■ TO DO ■
What is needed here is an exact copy of all the records below.

---- DATA FOR PROCESSING

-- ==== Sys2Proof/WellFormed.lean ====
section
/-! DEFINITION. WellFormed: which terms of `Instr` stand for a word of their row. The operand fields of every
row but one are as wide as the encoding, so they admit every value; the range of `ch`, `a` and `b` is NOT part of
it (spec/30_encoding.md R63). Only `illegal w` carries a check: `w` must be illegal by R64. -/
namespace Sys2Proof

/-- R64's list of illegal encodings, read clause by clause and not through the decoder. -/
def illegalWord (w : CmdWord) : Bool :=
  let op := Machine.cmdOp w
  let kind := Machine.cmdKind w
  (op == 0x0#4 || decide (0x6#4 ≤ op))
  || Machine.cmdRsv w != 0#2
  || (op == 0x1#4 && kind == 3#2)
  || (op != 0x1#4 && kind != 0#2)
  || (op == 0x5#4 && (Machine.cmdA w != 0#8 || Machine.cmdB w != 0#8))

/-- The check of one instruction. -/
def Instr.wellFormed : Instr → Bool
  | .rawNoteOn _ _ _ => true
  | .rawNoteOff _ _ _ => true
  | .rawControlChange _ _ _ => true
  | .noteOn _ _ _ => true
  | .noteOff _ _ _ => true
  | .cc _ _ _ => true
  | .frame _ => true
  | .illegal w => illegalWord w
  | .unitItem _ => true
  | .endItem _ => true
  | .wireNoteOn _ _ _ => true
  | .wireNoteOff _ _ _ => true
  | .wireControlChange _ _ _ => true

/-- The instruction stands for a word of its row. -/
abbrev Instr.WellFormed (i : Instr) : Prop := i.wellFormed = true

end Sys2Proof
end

--------

■ RESULT FOR THIS EXERCISE ■
-- ==== Sys2Proof/WellFormed.lean ====
section
/-! DEFINITION. WellFormed: which terms of `Instr` stand for a word of their row. The operand fields of every
row but one are as wide as the encoding, so they admit every value; the range of `ch`, `a` and `b` is NOT part of
it (spec/30_encoding.md R63). Only `illegal w` carries a check: `w` must be illegal by R64. -/
namespace Sys2Proof

/-- R64's list of illegal encodings, read clause by clause and not through the decoder. -/
def illegalWord (w : CmdWord) : Bool :=
  let op := Machine.cmdOp w
  let kind := Machine.cmdKind w
  (op == 0x0#4 || decide (0x6#4 ≤ op))
  || Machine.cmdRsv w != 0#2
  || (op == 0x1#4 && kind == 3#2)
  || (op != 0x1#4 && kind != 0#2)
  || (op == 0x5#4 && (Machine.cmdA w != 0#8 || Machine.cmdB w != 0#8))

/-- The check of one instruction. -/
def Instr.wellFormed : Instr → Bool
  | .rawNoteOn _ _ _ => true
  | .rawNoteOff _ _ _ => true
  | .rawControlChange _ _ _ => true
  | .noteOn _ _ _ => true
  | .noteOff _ _ _ => true
  | .cc _ _ _ => true
  | .frame _ => true
  | .illegal w => illegalWord w
  | .unitItem _ => true
  | .endItem _ => true
  | .wireNoteOn _ _ _ => true
  | .wireNoteOff _ _ _ => true
  | .wireControlChange _ _ _ => true

/-- The instruction stands for a word of its row. -/
abbrev Instr.WellFormed (i : Instr) : Prop := i.wellFormed = true

end Sys2Proof
end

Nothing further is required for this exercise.